[Collection entries]
/-- The unprefixed map (R100): `op` is the first byte, `b1` and `b2` the bytes after it. The four prefix bytes do not come
here; their cells answer NOP. -/
def decodeMain (op b1 b2 : Byte) : Instr :=
  let y := fieldY op
  let p := fieldP op
  let q := fieldQ op
  let nn := leWord b1 b2
  match fieldX op with
  | .k0 =>
    match fieldZ op with
    | .k0 =>
      match y with
      | .k0 => .nop
      | .k1 => .exAfAf
      | .k2 => .djnz b1
      | .k3 => .jr b1
      | .k4 => .jrCc .nz b1
      | .k5 => .jrCc .z b1
      | .k6 => .jrCc .nc b1
      | .k7 => .jrCc .c b1
    | .k1 => if q then .addHlRr (RegPair.ofCode p) else .ldRrNn (RegPair.ofCode p) nn
    | .k2 =>
      match y with
      | .k0 => .ldMBcA
      | .k1 => .ldAMBc
      | .k2 => .ldMDeA
      | .k3 => .ldAMDe
      | .k4 => .ldMNnHl nn
      | .k5 => .ldHlMNn nn
      | .k6 => .ldMNnA nn
      | .k7 => .ldAMNn nn
    | .k3 => if q then .decRr (RegPair.ofCode p) else .incRr (RegPair.ofCode p)
    | .k4 =>
      match Reg8.ofCode y with
      | some r => .incR r
      | none => .incMHl
    | .k5 =>
      match Reg8.ofCode y with
      | some r => .decR r
      | none => .decMHl
    | .k6 =>
      match Reg8.ofCode y with
      | some r => .ldRN r b1
      | none => .ldMHlN b1
    | .k7 =>
      match y with
      | .k0 => .rlca
      | .k1 => .rrca
      | .k2 => .rla
      | .k3 => .rra
      | .k4 => .daa
      | .k5 => .cpl
      | .k6 => .scf
      | .k7 => .ccf
  | .k1 =>
    match Reg8.ofCode y, Reg8.ofCode (fieldZ op) with
    | some dst, some src => .ldRR dst src
    | some dst, none => .ldRMHl dst
    | none, some src => .ldMHlR src
    | none, none => .halt
  | .k2 =>
    match Reg8.ofCode (fieldZ op) with
    | some r => aluOnReg y r
    | none => aluOnMHl y
  | .k3 =>
    match fieldZ op with
    | .k0 => .retCc (Cond.ofCode y)
    | .k1 =>
      if q then
        match p with
        | .k0 => .ret
        | .k1 => .exx
        | .k2 => .jpHl
        | .k3 => .ldSpHl
      else .popQq (StackPair.ofCode p)
    | .k2 => .jpCc (Cond.ofCode y) nn
    | .k3 =>
      match y with
      | .k0 => .jp nn
      | .k1 => .nop
      | .k2 => .outNA b1
      | .k3 => .inAN b1
      | .k4 => .exMSpHl
      | .k5 => .exDeHl
      | .k6 => .di
      | .k7 => .ei
    | .k4 => .callCc (Cond.ofCode y) nn
    | .k5 =>
      if q then
        match p with
        | .k0 => .call nn
        | .k1 => .nop
        | .k2 => .nop
        | .k3 => .nop
      else .pushQq (StackPair.ofCode p)
    | .k6 => aluOnImm y b1
    | .k7 => .rst y

/-- The CB map (R101): `op` is the byte after 0xCB. -/
def decodeCB (op : Byte) : Instr :=
  let y := fieldY op
  match fieldX op, Reg8.ofCode (fieldZ op) with
  | .k0, some r => rotOnReg y r
  | .k0, none => rotOnMHl y
  | .k1, some r => .bitR y r
  | .k1, none => .bitMHl y
  | .k2, some r => .resR y r
  | .k2, none => .resMHl y
  | .k3, some r => .setR y r
  | .k3, none => .setMHl y

/-- The ED map's block cells (R102): `x = 2`, rows A_ and B_, by `y` = 4 (A0-A7) to 7 (B8-BF) and the low two bits. -/
def decodeBlock (y : Code3) (w : Code2) : Instr :=
  match y, w with
  | .k4, .k0 => .ldi
  | .k4, .k1 => .cpi
  | .k4, .k2 => .ini
  | .k4, .k3 => .outi
  | .k5, .k0 => .ldd
  | .k5, .k1 => .cpd
  | .k5, .k2 => .ind
  | .k5, .k3 => .outd
  | .k6, .k0 => .ldir
  | .k6, .k1 => .cpir
  | .k6, .k2 => .inir
  | .k6, .k3 => .otir
  | .k7, .k0 => .lddr
  | .k7, .k1 => .cpdr
  | .k7, .k2 => .indr
  | .k7, .k3 => .otdr
  | .k0, _ => .nop
  | .k1, _ => .nop
  | .k2, _ => .nop
  | .k3, _ => .nop

/-- The ED map (R102): `op` is the byte after 0xED, `b2` and `b3` the bytes after it. -/
def decodeED (op b2 b3 : Byte) : Instr :=
  let y := fieldY op
  let p := fieldP op
  let q := fieldQ op
  let nn := leWord b2 b3
  match fieldX op with
  | .k0 => .nopEdX0 y (fieldZ op)
  | .k1 =>
    match fieldZ op with
    | .k0 =>
      match Reg8.ofCode y with
      | some r => .inRC r
      | none => .inFC
    | .k1 =>
      match Reg8.ofCode y with
      | some r => .outCR r
      | none => .outC0
    | .k2 => if q then .adcHlRr (RegPair.ofCode p) else .sbcHlRr (RegPair.ofCode p)
    | .k3 => if q then .ldRrMNn (RegPair.ofCode p) nn else .ldMNnRr (RegPair.ofCode p) nn
    | .k4 =>
      match y with
      | .k0 => .neg
      | .k1 => .negAlias .k1
      | .k2 => .negAlias .k2
      | .k3 => .negAlias .k3
      | .k4 => .negAlias .k4
      | .k5 => .negAlias .k5
      | .k6 => .negAlias .k6
      | .k7 => .negAlias .k7
    | .k5 =>
      match y with
      | .k0 => .retn
      | .k1 => .reti
      | .k2 => .retnAlias .k2
      | .k3 => .retnAlias .k3
      | .k4 => .retnAlias .k4
      | .k5 => .retnAlias .k5
      | .k6 => .retnAlias .k6
      | .k7 => .retnAlias .k7
    | .k6 =>
      match y with
      | .k0 => .im0
      | .k1 => .imAlias .k1
      | .k2 => .im1
      | .k3 => .im2
      | .k4 => .imAlias .k4
      | .k5 => .imAlias .k5
      | .k6 => .imAlias .k6
      | .k7 => .imAlias .k7
    | .k7 =>
      match y with
      | .k0 => .ldIA
      | .k1 => .ldRA
      | .k2 => .ldAI
      | .k3 => .ldAR
      | .k4 => .rrd
      | .k5 => .rld
      | .k6 => .nopEd77 false
      | .k7 => .nopEd77 true
  | .k2 =>
    match op.getLsbD 5, op.getLsbD 2 with
    | false, _ => .nopEd80 (Code2.ofBits (op.getLsbD 4) (op.getLsbD 3)) (fieldZ op)
    | true, true => .nopEdA4 (Code2.ofBits (op.getLsbD 4) (op.getLsbD 3)) (fieldW op)
    | true, false => decodeBlock y (fieldW op)
  | .k3 => .nopEdX3 y (fieldZ op)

AIM OF THE TASK:
Transcribe every entry word for word.

RESULT OF THIS TASK:
/-- The unprefixed map (R100): `op` is the first byte, `b1` and `b2` the bytes after it. The four prefix bytes do not come
here; their cells answer NOP. -/
def decodeMain (op b1 b2 : Byte) : Instr :=
  let y := fieldY op
  let p := fieldP op
  let q := fieldQ op
  let nn := leWord b1 b2
  match fieldX op with
  | .k0 =>
    match fieldZ op with
    | .k0 =>
      match y with
      | .k0 => .nop
      | .k1 => .exAfAf
      | .k2 => .djnz b1
      | .k3 => .jr b1
      | .k4 => .jrCc .nz b1
      | .k5 => .jrCc .z b1
      | .k6 => .jrCc .nc b1
      | .k7 => .jrCc .c b1
    | .k1 => if q then .addHlRr (RegPair.ofCode p) else .ldRrNn (RegPair.ofCode p) nn
    | .k2 =>
      match y with
      | .k0 => .ldMBcA
      | .k1 => .ldAMBc
      | .k2 => .ldMDeA
      | .k3 => .ldAMDe
      | .k4 => .ldMNnHl nn
      | .k5 => .ldHlMNn nn
      | .k6 => .ldMNnA nn
      | .k7 => .ldAMNn nn
    | .k3 => if q then .decRr (RegPair.ofCode p) else .incRr (RegPair.ofCode p)
    | .k4 =>
      match Reg8.ofCode y with
      | some r => .incR r
      | none => .incMHl
    | .k5 =>
      match Reg8.ofCode y with
      | some r => .decR r
      | none => .decMHl
    | .k6 =>
      match Reg8.ofCode y with
      | some r => .ldRN r b1
      | none => .ldMHlN b1
    | .k7 =>
      match y with
      | .k0 => .rlca
      | .k1 => .rrca
      | .k2 => .rla
      | .k3 => .rra
      | .k4 => .daa
      | .k5 => .cpl
      | .k6 => .scf
      | .k7 => .ccf
  | .k1 =>
    match Reg8.ofCode y, Reg8.ofCode (fieldZ op) with
    | some dst, some src => .ldRR dst src
    | some dst, none => .ldRMHl dst
    | none, some src => .ldMHlR src
    | none, none => .halt
  | .k2 =>
    match Reg8.ofCode (fieldZ op) with
    | some r => aluOnReg y r
    | none => aluOnMHl y
  | .k3 =>
    match fieldZ op with
    | .k0 => .retCc (Cond.ofCode y)
    | .k1 =>
      if q then
        match p with
        | .k0 => .ret
        | .k1 => .exx
        | .k2 => .jpHl
        | .k3 => .ldSpHl
      else .popQq (StackPair.ofCode p)
    | .k2 => .jpCc (Cond.ofCode y) nn
    | .k3 =>
      match y with
      | .k0 => .jp nn
      | .k1 => .nop
      | .k2 => .outNA b1
      | .k3 => .inAN b1
      | .k4 => .exMSpHl
      | .k5 => .exDeHl
      | .k6 => .di
      | .k7 => .ei
    | .k4 => .callCc (Cond.ofCode y) nn
    | .k5 =>
      if q then
        match p with
        | .k0 => .call nn
        | .k1 => .nop
        | .k2 => .nop
        | .k3 => .nop
      else .pushQq (StackPair.ofCode p)
    | .k6 => aluOnImm y b1
    | .k7 => .rst y

/-- The CB map (R101): `op` is the byte after 0xCB. -/
def decodeCB (op : Byte) : Instr :=
  let y := fieldY op
  match fieldX op, Reg8.ofCode (fieldZ op) with
  | .k0, some r => rotOnReg y r
  | .k0, none => rotOnMHl y
  | .k1, some r => .bitR y r
  | .k1, none => .bitMHl y
  | .k2, some r => .resR y r
  | .k2, none => .resMHl y
  | .k3, some r => .setR y r
  | .k3, none => .setMHl y

/-- The ED map's block cells (R102): `x = 2`, rows A_ and B_, by `y` = 4 (A0-A7) to 7 (B8-BF) and the low two bits. -/
def decodeBlock (y : Code3) (w : Code2) : Instr :=
  match y, w with
  | .k4, .k0 => .ldi
  | .k4, .k1 => .cpi
  | .k4, .k2 => .ini
  | .k4, .k3 => .outi
  | .k5, .k0 => .ldd
  | .k5, .k1 => .cpd
  | .k5, .k2 => .ind
  | .k5, .k3 => .outd
  | .k6, .k0 => .ldir
  | .k6, .k1 => .cpir
  | .k6, .k2 => .inir
  | .k6, .k3 => .otir
  | .k7, .k0 => .lddr
  | .k7, .k1 => .cpdr
  | .k7, .k2 => .indr
  | .k7, .k3 => .otdr
  | .k0, _ => .nop
  | .k1, _ => .nop
  | .k2, _ => .nop
  | .k3, _ => .nop

/-- The ED map (R102): `op` is the byte after 0xED, `b2` and `b3` the bytes after it. -/
def decodeED (op b2 b3 : Byte) : Instr :=
  let y := fieldY op
  let p := fieldP op
  let q := fieldQ op
  let nn := leWord b2 b3
  match fieldX op with
  | .k0 => .nopEdX0 y (fieldZ op)
  | .k1 =>
    match fieldZ op with
    | .k0 =>
      match Reg8.ofCode y with
      | some r => .inRC r
      | none => .inFC
    | .k1 =>
      match Reg8.ofCode y with
      | some r => .outCR r
      | none => .outC0
    | .k2 => if q then .adcHlRr (RegPair.ofCode p) else .sbcHlRr (RegPair.ofCode p)
    | .k3 => if q then .ldRrMNn (RegPair.ofCode p) nn else .ldMNnRr (RegPair.ofCode p) nn
    | .k4 =>
      match y with
      | .k0 => .neg
      | .k1 => .negAlias .k1
      | .k2 => .negAlias .k2
      | .k3 => .negAlias .k3
      | .k4 => .negAlias .k4
      | .k5 => .negAlias .k5
      | .k6 => .negAlias .k6
      | .k7 => .negAlias .k7
    | .k5 =>
      match y with
      | .k0 => .retn
      | .k1 => .reti
      | .k2 => .retnAlias .k2
      | .k3 => .retnAlias .k3
      | .k4 => .retnAlias .k4
      | .k5 => .retnAlias .k5
      | .k6 => .retnAlias .k6
      | .k7 => .retnAlias .k7
    | .k6 =>
      match y with
      | .k0 => .im0
      | .k1 => .imAlias .k1
      | .k2 => .im1
      | .k3 => .im2
      | .k4 => .imAlias .k4
      | .k5 => .imAlias .k5
      | .k6 => .imAlias .k6
      | .k7 => .imAlias .k7
    | .k7 =>
      match y with
      | .k0 => .ldIA
      | .k1 => .ldRA
      | .k2 => .ldAI
      | .k3 => .ldAR
      | .k4 => .rrd
      | .k5 => .rld
      | .k6 => .nopEd77 false
      | .k7 => .nopEd77 true
  | .k2 =>
    match op.getLsbD 5, op.getLsbD 2 with
    | false, _ => .nopEd80 (Code2.ofBits (op.getLsbD 4) (op.getLsbD 3)) (fieldZ op)
    | true, true => .nopEdA4 (Code2.ofBits (op.getLsbD 4) (op.getLsbD 3)) (fieldW op)
    | true, false => decodeBlock y (fieldW op)
  | .k3 => .nopEdX3 y (fieldZ op)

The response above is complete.